A Indonésia está reescrevendo sua lei de direitos autorais e, segundo apuração da Reuters, o texto deve mirar diretamente plataformas de inteligência artificial e grandes empresas de tecnologia, como o Google. A revisão pode obrigar essas companhias a prestar contas sobre o uso de conteúdo protegido — um problema que ainda está longe de resolvido no mundo todo.
O movimento acompanha uma onda global de países tentando entender como cobrar de empresas que treinam seus modelos com textos, imagens e músicas produzidos por outras pessoas. E coloca o quarto país mais populoso do planeta como mais um ponto de pressão sobre o setor.
O contexto: treinar IA custa dados (dos outros)
Modelos de IA generativa, como os que estão por trás de chatbots e geradores de imagem, são treinados com quantidades gigantescas de material coletado da internet. Boa parte desse conteúdo tem direitos autorais, e raramente os criadores originais foram consultados ou pagos.

Esse ponto virou um dos maiores focos de disputa jurídica da indústria. Nos Estados Unidos e na Europa, jornais, artistas e editoras já processam empresas de IA alegando uso não autorizado de suas obras. A Indonésia, agora, tenta se antecipar por meio da legislação.
O que muda com a revisão
De acordo com a Reuters, a nova versão da lei indonésia foi desenhada para deixar claro que empresas de IA e plataformas digitais não estão isentas quando usam obras protegidas. Na prática, isso significa colocar essas companhias formalmente “na mira” da regulação.

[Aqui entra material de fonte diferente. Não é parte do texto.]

-- ==== Sys2Proof/Word.lean ====
section
/-! DEFINITION. The bit-vector words the manual speaks of, and nothing more. Bytes, 16-bit serials, 32-bit registers
and the 64-bit closure map are bits the host or a station sees; counts, indices, minutes and lengths are `Nat` or `Int`. -/

namespace Sys2Proof

/-- One byte of an exchange-area structure, a Deckline frame or a text field. -/
abbrev Byte := BitVec 8
/-- A 16-bit field: page serials, muster serials, tags, selectors. -/
abbrev Word16 := BitVec 16
/-- A 32-bit register or counter. -/
abbrev Word32 := BitVec 32
/-- A 64-bit word: the exchange area base and the closure map. -/
abbrev Word64 := BitVec 64
/-- A fixed-length text field, copied byte for byte (00_scope.md, Text). -/
abbrev Text := List Byte

end Sys2Proof
end

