-- ==== Sys2Proof/Machine/Stations.lean ====
section
/-! DEFINITION. What follows from the line records, the pages and the muster state: line status (R137), desired serial
(R90), muster pages (R97), counted stations and the tally (R84, R85), pending counts and the attention count (R145,
R154). None of it is stored (log 13). -/

namespace Sys2Proof.Machine

/-! ## Records of a station number -/

/-- The line record of a station number. -/
def lineRec (l : LcsState) (x : Nat) : LineRec := tblGetD l.recs x emptyLineRec

/-- Put the line record of a station number. -/
def setLineRec (x : Nat) (r : LineRec) (l : LcsState) : LcsState := { l with recs := tblPut l.recs x r }

/-- The composition record of a station number. -/
def pageRec (p : PcoState) (x : Nat) : PageRec := tblGetD p.pages x emptyPageRec

/-- The desired page of a station number (R90). -/
def desiredPage (p : PcoState) (x : Nat) : Option Page := (pageRec p x).page

/-- The desired serial as the Line Controllers and the status record see it: 0 without a desired page (R90). -/
def desiredSerial (p : PcoState) (x : Nat) : Word16 :=
  let r := pageRec p x
  if r.page.isSome then r.serial else 0

/-- The kind of a page. -/
def bodyKind : Body → PageKind
  | .blank => .blank
  | .doorStandard _ _ _ => .doorStandard
  | .doorMuster _ _ _ _ => .doorMuster
  | .wayProgramme _ => .wayProgramme
  | .wayLandmarks _ => .wayLandmarks
  | .lobbyProgramme _ _ _ => .lobbyProgramme
  | .notice _ _ => .notice
  | .screenMuster _ _ => .screenMuster

/-- Is a page a muster page: DOOR_MUSTER or SCREEN_MUSTER carrying the current muster serial (R97)? -/
def isMusterPage (current : Word16) (p : Page) : Bool :=
  (decide (bodyKind p.body = .doorMuster) || decide (bodyKind p.body = .screenMuster))
    && decide (p.musterSerial = current)

/-! ## Line status (R137) -/

/-- The line status that follows from configured, heard, misses and miss_limit (R137). -/
def statusOf (configured heard : Bool) (misses limit : Nat) : LineStatus :=
  if !configured then .absent
  else if limit ≤ misses then .lost
  else if !heard then .unknown
  else if misses = 0 then .online
  else .doubtful

/-- The line status of a station number (R137). -/
def lineStatus (s : State) (x : Nat) : LineStatus :=
  let r := lineRec s.lcs x
  statusOf (tblHas s.sms.stations x) r.heard r.misses s.sms.settings.missLimit

/-- Is a station ONLINE or DOUBTFUL? -/
def answering (s : State) (x : Nat) : Bool :=
  decide (lineStatus s x = .online) || decide (lineStatus s x = .doubtful)

/-! ## Counted stations and the tally (R84, R85) -/

/-- Is a station excluded by the reserve regime (R84)? -/
def excluded (s : State) (st : StationRec) : Bool := s.msc.reserve && !st.essential

/-- The counted stations (R84). -/
def countedStations (s : State) : List Nat :=
  (s.sms.stations.filter fun e => answering s e.1 && !excluded s e.2).map Prod.fst

/-- The number of counted stations. -/
def countedCount (s : State) : Nat := (countedStations s).length

/-- The confirmation tally (R85); 0 in STANDBY (R75, log 12). -/
def tally (s : State) : Nat :=
  if s.msc.state = .standby then 0
  else ((countedStations s).filter fun x => decide ((lineRec s.lcs x).confMuster = s.msc.serial)).length

/-! ## Door service counts (R145, R154) -/

/-- Pending service: (tally − ack) mod 256 (R145). -/
def pendingService (d : DoorRec) : Nat := (d.serviceTally - d.serviceAck).toNat

/-- Pending assistance: (tally − ack) mod 256 (R145). -/
def pendingAssist (d : DoorRec) : Nat := (d.assistTally - d.assistAck).toNat

/-- Is the attention of a station number set (R145)? -/
def attentionSet (l : LcsState) (x : Nat) : Bool :=
  match (lineRec l x).door with
  | some d => d.attention
  | none => false

/-- The attention count: configured cabins whose attention is set (R154). -/
def attentionCount (s : State) : Nat := (s.sms.stations.filter fun e => attentionSet s.lcs e.1).length

/-- How many configured stations have a line status (R184). -/
def statusCount (s : State) (st : LineStatus) : Nat :=
  (s.sms.stations.filter fun e => decide (lineStatus s e.1 = st)).length

end Sys2Proof.Machine
end

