-- ==== Sys2Proof/Machine/Lines.lean ====
section
/-! DEFINITION. The Line Controllers' turns and transactions (R128 to R141) with the door service their answers bring
(R146 to R151). -/

namespace Sys2Proof.Machine

/-! ## A line and its stations -/

/-- The Line Controller of a line. -/
def lineAt (l : LcsState) (n : Nat) : LineCtl := l.lines.getD n resetLine

/-- Put the Line Controller of a line. -/
def setLine (n : Nat) (c : LineCtl) (l : LcsState) : LcsState := { l with lines := l.lines.set n c }

/-- The configured stations of a line, in address order (R9, R140). -/
def lineStations (s : State) (n : Nat) : List Nat := (allStations s).filter fun x => decide (lineOf x = n)

/-- Is the desired page of a station number a muster page (R97)? -/
def desiresMuster (s : State) (x : Nat) : Bool :=
  match desiredPage s.pco x with
  | some p => isMusterPage s.msc.serial p
  | none => false

/-! ## Choosing a turn (R139, R140) -/

/-- Is a configured station muster-waiting (R139)? -/
def musterWaiting (s : State) (x : Nat) : Bool :=
  let r := lineRec s.lcs x
  tblHas s.sms.stations x && decide (lineStatus s x ≠ .lost) && !r.shed && desiresMuster s x
    && decide (desiredSerial s.pco x ≠ r.confSerial)

/-- The first of some stations in address order that lies above a position, else the first of all (R139). -/
def nextAbove (position : Nat) (stations : List Nat) : Option Nat :=
  match stations.find? fun x => decide (position < addressOf x) with
  | some x => some x
  | none => stations.head?

/-- Is a station included in a cycle with this count (R140)? -/
def includedIn (s : State) (count x : Nat) : Bool :=
  !(lineRec s.lcs x).shed && (decide (lineStatus s x ≠ .lost) || decide (count = 0))

/-- The included station with the lowest address above a position (R140). -/
def cycleNext (s : State) (n count position : Nat) : Option Nat :=
  (lineStations s n).find? fun x => includedIn s count x && decide (position < addressOf x)

/-- The cycle count after a cycle: from 7 to 0 (R140). -/
def nextCycle (count : Nat) : Nat := (count + 1) % 8

/-- What a turn goes to: a station, or the 5 ms of silence, with the positions it leaves. -/
structure TurnChoice where
  station : Option Nat
  line : LineCtl
  deriving DecidableEq, Repr

/-- The silence of a cycle with no included station: 5 ms (R140). -/
def silencePeriods : Nat := 5 * Config.periodsPerMs

/-- A cycle turn (R140): the next included station, or the first of the next cycle, or silence when a new cycle has none. -/
def cycleChoice (s : State) (n : Nat) (l : LineCtl) : TurnChoice :=
  match cycleNext s n l.cycleCount l.cyclePos with
  | some x => { station := some x, line := { l with cyclePos := addressOf x } }
  | none =>
    if l.cyclePos = 0 then { station := none, line := { l with silence := some silencePeriods } }
    else
      let fresh := { l with cycleCount := nextCycle l.cycleCount, cyclePos := 0 }
      match cycleNext s n fresh.cycleCount 0 with
      | some x => { station := some x, line := { fresh with cyclePos := addressOf x } }
      | none => { station := none, line := { fresh with silence := some silencePeriods } }

/-- A turn (R139): a muster-waiting station goes ahead of the cycle. -/
def turnChoice (s : State) (n : Nat) (l : LineCtl) : TurnChoice :=
  match nextAbove l.musterPos ((lineStations s n).filter (musterWaiting s)) with
  | some x => { station := some x, line := { l with musterPos := addressOf x } }
  | none => cycleChoice s n l

/-! ## What a turn carries (R130, R141, R149) -/

/-- Does a turn of a station carry a page transfer (R141)? -/
def carriesTransfer (s : State) (x : Nat) (st : StationRec) : Bool :=
  let r := lineRec s.lcs x
  let desired := desiredSerial s.pco x
  (desiredPage s.pco x).isSome && decide (desired ≠ r.confSerial)
    && (match r.waiting with
      | some w => decide (desired ≠ w.serial)
      | none => true)
    && decide (lineStatus s x ≠ .lost)
    && (match st.kind with
      | .cabin => doorAllows (desiresMuster s x) (r.door.getD freshDoor)
      | _ => true)

/-- The FULL flag of a head (R130, R149). -/
def fullFlag (s : State) (x : Nat) (st : StationRec) : Bool :=
  match st.kind with
  | .cabin => doorFull s.sms.settings.fullRefreshPeriod (desiresMuster s x) ((lineRec s.lcs x).door.getD freshDoor)
  | _ => false

/-- The transaction a turn begins for a station: a head with its page fixed, or a CALL (R129, R130). -/
def turnTxn (s : State) (x : Nat) : Txn :=
  match tblGet s.sms.stations x, desiredPage s.pco x with
  | some st, some page =>
    if carriesTransfer s x st then
      startFrame
        { station := x, transfer := some ({ serial := desiredSerial s.pco x, page, full := fullFlag s x st }, 0), left := 0 }
    else startFrame { station := x, transfer := none, left := 0 }
  | _, _ => startFrame { station := x, transfer := none, left := 0 }

/-- May a line choose a turn (R139, R140, R143)? DESIGN CHOICE (log 54): in the 5 ms of silence of R140 no turn is chosen, not
even for a station that becomes muster-waiting meanwhile. -/
def turnReady (l : LineCtl) : Bool :=
  decide (l.service = .inService) && l.txn.isNone && decide (l.idle = 0) && l.silence.isNone

/-- A Line Controller chooses a turn and begins its transaction, or its silence (R139, R140, R141). -/
def takeTurn (n : Nat) (s : State) : State :=
  let c := turnChoice s n (lineAt s.lcs n)
  { s with lcs := setLine n { c.line with txn := c.station.map (turnTxn s) } s.lcs }

/-- The 5 ms of silence end, and the cycle with them (R140). -/
def silenceOver (l : LineCtl) : LineCtl := { l with cycleCount := nextCycle l.cycleCount, cyclePos := 0, silence := none }

/-! ## The end of a transaction (R128, R137, R143) -/

/-- A line whose transaction has ended with `idle` of its idle time still to run; a line asked to stop is silent (R124,
R143). -/
def endTxn (idle : Nat) (l : LineCtl) : LineCtl :=
  { l with
    txn := none, idle
    service := match l.service with
      | .finishing => .silent
      | v => v }

/-- A valid answer came: the station is heard, at this voyage second, and its misses are 0, so that any valid answer brings
a LOST or DOUBTFUL station straight back to ONLINE (R128, R137, section 7.4). It is also the whole outcome heard of the
transaction. DEDUCED (log 36): so is a TAKEN in the middle of a transfer taken, before that outcome. -/
def answered (second : Word32) (r : LineRec) : LineRec := { r with heard := true, misses := 0, lastHeard := some second }

/-- The transaction ended with the station missed (R137). After a valid answer in it misses are 1 (log 36). -/
def outcomeMissed (r : LineRec) : LineRec := { r with misses := satAdd 255 r.misses 1 }

/-- The line record of a station changes and the tests that follow it are made (R72, R85, R137, R142). -/
def withRecord (x : Nat) (r : LineRec) (s : State) : State :=
  recount (shedAt x { s with lcs := setLineRec x r s.lcs })

/-- The transaction of a line ends, its station's record changed. The outcome is recorded at whatever the station has
become meanwhile, an emptied station or a shed one (the model's reading, log 34). -/
def finishTxn (n x idle : Nat) (r : LineRec) (s : State) : State :=
  withRecord x r { s with lcs := setLine n (endTxn idle (lineAt s.lcs n)) s.lcs }

/-- A block failed (R131). -/
def failedRec (r : LineRec) : LineRec := { r with errors := satAdd 255 r.errors 1 }

/-- TRANSFER_FAIL names the station (R131, R185). -/
def countFail (x : Nat) (s : State) : State :=
  { s with xu := recordFault .transferFail (some x) s.clk.second 1 s.xu }

/-- Is a page block waiting for its answer? -/
def blockPending (t : Txn) : Bool :=
  match t.transfer with
  | some (_, k + 1) => decide (0 < k + 1)
  | _ => false

/-- The frame drew no valid answer: the transaction ends with the station missed, and a block's transfer fails (R129,
R130, R131). -/
def noAnswer (n idle : Nat) (t : Txn) (s : State) : State :=
  let r := lineRec s.lcs t.station
  if blockPending t then finishTxn n t.station idle (failedRec (outcomeMissed r)) (countFail t.station s)
  else finishTxn n t.station idle (outcomeMissed r) s

/-- The idle time still to run after an answer that failed a check: none when it ended at an idle gap of 30 µs, the whole
of it when it ended at its CRC; which of the two is a free value (R124, R126, log 38). -/
def brokenIdle (s : State) (n : Nat) : Nat := if Config.endedAtGap n s.periods then 0 else idlePeriods

/-- An answer that fails a check is discarded and counted, and counts as no answer (R126). DESIGN CHOICE (log 50): of the
two faults of a block's answer, LINE_CRC and TRANSFER_FAIL, the spec does not order the entries; TRANSFER_FAIL is entered
last and stays in the last-fault record. -/
def discardAnswer (n idle : Nat) (t : Txn) (s : State) : State :=
  noAnswer n idle t { s with xu := recordFault .lineCrc (some t.station) s.clk.second 1 s.xu }

/-- HELD_OFF (R130, R131): heard; a head is refused without error, a block fails its transfer. -/
def heldOffAnswer (n : Nat) (t : Txn) (s : State) : State :=
  let r := answered s.clk.second (lineRec s.lcs t.station)
  if blockPending t then finishTxn n t.station idlePeriods (failedRec r) (countFail t.station s)
  else finishTxn n t.station idlePeriods r s

/-! ## Page transfers (R130 to R133, R146, R149) -/

/-- Is the transfer abandoned before its next block (R133)? -/
def abandons (s : State) (x : Nat) (p : SentPage) : Bool :=
  !tblHas s.sms.stations x || (desiresMuster s x && decide (desiredSerial s.pco x ≠ p.serial))

/-- A completed transfer: the waiting record, and a cabin's full count (R132, R149). -/
def completedRec (p : SentPage) (r : LineRec) : LineRec :=
  onDoor (doorCompleted p.full)
    { r with waiting := some { serial := p.serial, kind := bodyKind p.page.body, musterSerial := p.page.musterSerial } }

/-- A TAKEN head: the refresh countdown is loaded and after-muster follows the page (R146, R147). -/
def headTakenRec (interval : Nat) (second : Word32) (p : SentPage) (r : LineRec) : LineRec :=
  onDoor (doorHeadTaken interval p.page.musterSerial) (answered second r)

/-- After block `k` was taken (0 for the head): the transfer completes, is abandoned, or goes on to the next block
(R130 to R133). `r` is the station's record with the answer taken. DESIGN CHOICE (log 56): the test of R133 is made here, and
the 30 µs of idle line before the block run after it. -/
def afterTaken (n x : Nat) (p : SentPage) (k : Nat) (r : LineRec) (s : State) : State :=
  if blockCount p.page.body ≤ k then finishTxn n x idlePeriods (completedRec p r) s
  else if abandons s x p then finishTxn n x idlePeriods r s
  else
    withRecord x r
      { s with
        lcs := setLine n
          { lineAt s.lcs n with txn := some (startNextFrame { station := x, transfer := some (p, k + 1), left := 0 }) }
          s.lcs }

/-- TAKEN to the head of a page being sent (R130). -/
def headTaken (n x : Nat) (p : SentPage) (s : State) : State :=
  afterTaken n x p 0 (headTakenRec s.sms.settings.refreshInterval s.clk.second p (lineRec s.lcs x)) s

/-- TAKEN to block `k` of a page being sent (R131). -/
def blockTaken (n x : Nat) (p : SentPage) (k : Nat) (s : State) : State :=
  afterTaken n x p k (answered s.clk.second (lineRec s.lcs x)) s

/-! ## STATE answers (R134, R135, R136, R150) -/

/-- The fields of a STATE answer (R127, R196); flag bits 4 to 7 are ignored (R192). -/
structure StateFields where
  flags : Byte
  serial : Word16
  service : Byte
  assist : Byte
  deriving DecidableEq, Repr

/-- BUSY, flag bit 0 (R196). -/
def StateFields.busy (a : StateFields) : Bool := a.flags.getLsbD 0

/-- FRESH, flag bit 1 (R196). -/
def StateFields.fresh (a : StateFields) : Bool := a.flags.getLsbD 1

/-- BUSY, DND and FAULT are copied (R134, R135, R136, R196). -/
def copyFlags (a : StateFields) (r : LineRec) : LineRec :=
  { r with busy := a.busy, dnd := a.flags.getLsbD 2, fault := a.flags.getLsbD 3 }

/-- The waiting page is confirmed (R134 case 2, R135). -/
def confirmWaiting (w : Waiting) (r : LineRec) : LineRec :=
  { r with confSerial := w.serial, confKind := some w.kind, confMuster := w.musterSerial, waiting := none }

/-- No page is confirmed: serial 0, kind NONE, muster serial 0 (R135, R136). -/
def confirmNone (serial : Word16) (r : LineRec) : LineRec :=
  { r with confSerial := serial, confKind := none, confMuster := 0 }

/-- The reported serial is that of the waiting record. -/
def matchesWaiting (serial : Word16) (r : LineRec) : Option Waiting := r.waiting.filter fun w => decide (w.serial = serial)

/-- The comparison of R134, first case that applies. -/
def confirmedBy (serial : Word16) (r : LineRec) : LineRec :=
  if serial = r.confSerial then r
  else
    match matchesWaiting serial r with
    | some w => confirmWaiting w r
    | none => confirmNone serial r

/-- The last test of R134: a station that has finished redrawing without showing the page it took. -/
def dropUnshown (a : StateFields) (r : LineRec) : LineRec :=
  match r.waiting with
  | some w => if !a.busy && decide (a.serial ≠ w.serial) then { r with waiting := none } else r
  | none => r

/-- The confirmed page at a baseline STATE (R135). -/
def baselineConfirm (serial : Word16) (r : LineRec) : LineRec :=
  match matchesWaiting serial r with
  | some w => confirmWaiting w r
  | none => confirmNone 0 r

/-- What a STATE leaves: the line record, presses lost, and whether an attention event is handed on. -/
structure StateEffect where
  record : LineRec
  lost : Nat
  event : Bool
  deriving DecidableEq, Repr

/-- A STATE without presses counted: the counters become the last counters of a cabin (R150). -/
def baselineEffect (a : StateFields) (r : LineRec) : StateEffect :=
  { record := onDoor (doorBaseline a.service a.assist) r, lost := 0, event := false }

/-- A STATE whose presses are counted, at a cabin (R150, R151, R154). -/
def pressEffect (masked : Bool) (a : StateFields) (r : LineRec) : StateEffect :=
  match r.door with
  | none => { record := r, lost := 0, event := false }
  | some d =>
    let p := doorPresses masked a.service a.assist d
    { record := { r with door := some p.door }, lost := p.lost, event := p.event }

/-- A valid STATE on the line record: FRESH (R136), the baseline (R135), or any other (R134), then the counters (R150). -/
def stateEffect (masked : Bool) (a : StateFields) (r : LineRec) : StateEffect :=
  let q := copyFlags a r
  if a.fresh then baselineEffect a { confirmNone 0 q with waiting := none, baseline := true }
  else if !q.baseline then baselineEffect a { baselineConfirm a.serial q with baseline := true }
  else pressEffect masked a (dropUnshown a (confirmedBy a.serial q))

/-- Lost presses and an attention event reach the Exchange Unit (R151, R154). -/
def stateXu (x : Nat) (second : Word32) (e : StateEffect) (u : XuState) : XuState :=
  let v := if 0 < e.lost then recordFault .lostPresses (some x) second e.lost u else u
  if e.event then causeDue .attention v else v

/-- A valid STATE ends a poll with the station heard (R129, R134 to R136). -/
def stateTaken (n x : Nat) (a : StateFields) (s : State) : State :=
  let e := stateEffect (decide (s.msc.state ≠ .standby)) a (answered s.clk.second (lineRec s.lcs x))
  let t := finishTxn n x idlePeriods e.record { s with xu := stateXu x s.clk.second e s.xu }
  if a.fresh then composeMarked [x] t else t

/-! ## Answers to the transaction in flight -/

/-- The transaction of a line while it can be answered: in its reply window, or with an answer still coming in (R126). -/
def awaiting (s : State) (n : Nat) : Option Txn := (lineAt s.lcs n).txn.filter windowOpen

end Sys2Proof.Machine
end

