-- ==== Sys2Proof/Machine/RegisterCmds.lean ====
section
/-! DEFINITION. The meanings of the register writes (R175 to R178, R187 to R189). While a reset holds the part a write is
discarded (R175). -/

namespace Sys2Proof.Machine

/-- RUN_REQUEST: a CONTROL write with RUN 1 (R188). -/
def execRunRequest (s : State) : Host.Outcome State Fault Refusal := answer true (runRequest s) s

/-- HALT_REQUEST: a CONTROL write with RUN 0 (R188). -/
def execHaltRequest (s : State) : Host.Outcome State Fault Refusal := answer true (haltRequest s) s

/-- CAUSE_ENABLES_WRITE: the seven enables of a CONTROL write take the written values at once (R176, R187). -/
def execCauseEnablesWrite (enables : BitVec 7) (s : State) : Host.Outcome State Fault Refusal :=
  answer true { s with xu := withCauses s.xu.causes enables s.xu } s

/-- CAUSE_CLEAR: a write of CAUSE clears every bit written as 1 (R187). -/
def execCauseClear (value : Word32) (s : State) : Host.Outcome State Fault Refusal :=
  answer true { s with xu := withCauses (s.xu.causes &&& ~~~clearedCauses value) s.xu.enables s.xu } s

/-- XBASE_HI_WRITE: the value is held as the pending high word (R177). -/
def execXbaseHiWrite (value : Word32) (s : State) : Host.Outcome State Fault Refusal :=
  answer true { s with xu := { s.xu with pendingHi := value } } s

/-- XBASE_LO_WRITE: the base and span in force change at once (R177, R189). -/
def execXbaseLoWrite (value : Word32) (s : State) : Host.Outcome State Fault Refusal :=
  answer true { s with xu := xbaseXu s.clk.second value s.xu } s

/-- SURVEY_WRITE: the interval is set, and while running with a valid base a survey begins (R178). -/
def execSurveyWrite (value : Word32) (s : State) : Host.Outcome State Fault Refusal :=
  answer true { s with xu := surveyXu value s.xu } s

/-- UNMAPPED_ACCESS: a write at an unassigned offset or of another size has no effect (R175). -/
def execUnmappedAccess (_offset _size : Nat) (_value : Word64) (s : State) : Host.Outcome State Fault Refusal := .next s

end Sys2Proof.Machine
end

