/-- The claim changes of an event as one operation (R34, R36): the claims that should not be are withdrawn, a solver that lost its
slot selects, those that should be and are not held are served in order, the solver selects again, and CLAIM_WAIT rises by
the number of claims left waiting that did not wait before. -/
def ClaimsServed (desired : List Claim) (s t : State) : Prop :=
  (∀ kept slots waiting, kept = solverSelect (s.rsv.slots.map (keptSlot desired)) →
      serveClaims (desired.filter fun c => !claimHeld kept c) kept = (slots, waiting) →
      t.rsv = { slots := solverSelect slots, waiting })
    ∧ ∀ n, n = (t.rsv.waiting.filter fun c => decide (c ∉ s.rsv.waiting)).length →
        t.xu.counters.claimWait = if n = 0 then s.xu.counters.claimWait else min 65535 (s.xu.counters.claimWait + n)

/-- Every claim is held on a slot or waits (R29). -/
def ClaimsPlaced (s : State) (claims : List Claim) : Prop :=
  ∀ c ∈ claims, claimHeld s.rsv.slots c = true ∨ c ∈ s.rsv.waiting

/-- Only these claims are held or wait (R29, R34). -/
def OnlyClaims (s : State) (claims : List Claim) : Prop :=
  (∀ sl ∈ s.rsv.slots, ∀ w ∈ sl.holders, ({ who := w, pair := sl.pair } : Claim) ∈ claims) ∧ ∀ c ∈ s.rsv.waiting, c ∈ claims

/-- What an accepted call leaves (R70, R71, R72, R79, R83, R85): the serial rises and the hold ends; CALLED lasts unless every
counted station has already confirmed; from STANDBY the NORMAL claims go, the MUSTER claims are made and the map is built,
and from STANDING_DOWN claims, slots, vectors and map are kept. -/
def CalledFrom (k : MusterKind) (s t : State) : Prop :=
  t.msc.kind = k ∧ t.msc.serial = nextSerial s.msc.serial ∧ t.msc.holdTimer = none
    ∧ (AllConfirmed s (nextSerial s.msc.serial) → t.msc.state = .mustering ∧ t.msc.calledTimer = none)
    ∧ (¬AllConfirmed s (nextSerial s.msc.serial) → t.msc.state = .called ∧ t.msc.calledTimer = some 1500000000)
    ∧ (s.msc.state = .standby → SlotsHeld s →
        t.msc.map = some (freshMap s.sms t.rsv.slots)
          ∧ OnlyClaims t (musterClaims s.sms) ∧ ClaimsPlaced t (musterClaims s.sms) ∧ ClaimsServed (musterClaims s.sms) s t)
    ∧ (s.msc.state = .standingDown → t.msc.map = s.msc.map ∧ t.rsv = s.rsv)
    ∧ t.lcs.recs = s.lcs.recs ∧ t.msc.reserve = s.msc.reserve

/-- What an escalation leaves (R73): kind and serial change, a running called timer restarts, and claims and map stand. -/
def EscalatedFrom (s t : State) : Prop :=
  t.msc.kind = .real ∧ t.msc.serial = nextSerial s.msc.serial
    ∧ (s.msc.state = .mustering → t.msc.state = .mustering ∧ t.msc.calledTimer = s.msc.calledTimer)
    ∧ (s.msc.state = .called → ¬AllConfirmed s (nextSerial s.msc.serial) →
        t.msc.state = .called ∧ t.msc.calledTimer = some 1500000000)
    ∧ (s.msc.state = .called → AllConfirmed s (nextSerial s.msc.serial) →
        t.msc.state = .mustering ∧ t.msc.calledTimer = none)
    ∧ t.msc.map = s.msc.map ∧ t.msc.holdTimer = s.msc.holdTimer ∧ t.rsv = s.rsv ∧ t.xu.runState = s.xu.runState

/-- A source of the page of station `x` is changed by an event (R94): a record, ship time and day, or the station's list. -/
def SourceMoved (s t : State) (x : Nat) : Source → Prop
  | .musterStation i => tblGet s.sms.musters i ≠ tblGet t.sms.musters i
  | .landmark i => tblGet s.sms.landmarks i ≠ tblGet t.sms.landmarks i
  | .node i => tblGet s.sms.nodes i ≠ tblGet t.sms.nodes i
  | .notice i => tblGet s.pco.notices i ≠ tblGet t.pco.notices i
  | .list => tblGet t.pgu.lists x ≠ none ∧ tblGet s.pgu.lists x ≠ tblGet t.pgu.lists x
  | .time => s.pgu.lastTime ≠ t.pgu.lastTime

/-- A station's page draws from a slot that holds a vector: a STALE or RATE notice of that slot marks it (R39, R94). -/
def DrawsVector (s : State) (x : Nat) : Prop :=
  ∃ sl ∈ s.rsv.slots, sl.vector ≠ none ∧ sl.pair ∈ (pageRec s.pco x).draws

O texto ainda está em elaboração e os detalhes finais podem mudar. Mas o recado é político: o governo quer estabelecer que o uso de conteúdo local para alimentar sistemas de IA precisa passar por algum tipo de responsabilização — seja licenciamento, remuneração ou transparência sobre o que foi usado.
Vale um freio de arrumação aqui. Anunciar uma lei é uma coisa; fiscalizar big techs globais é outra bem diferente. Muitos países já descobriram que aprovar regras é a parte fácil, e que fazer empresas como Google cumprirem essas regras dentro do território é onde a coisa costuma emperrar.
Por que isso importa pra você
Mesmo longe da Indonésia, o caso interessa porque faz parte de um padrão que está se formando. Governos de vários continentes estão testando maneiras de dizer à indústria de IA que dados não são de graça — e cada país que se mexe aumenta a pressão coletiva sobre o setor.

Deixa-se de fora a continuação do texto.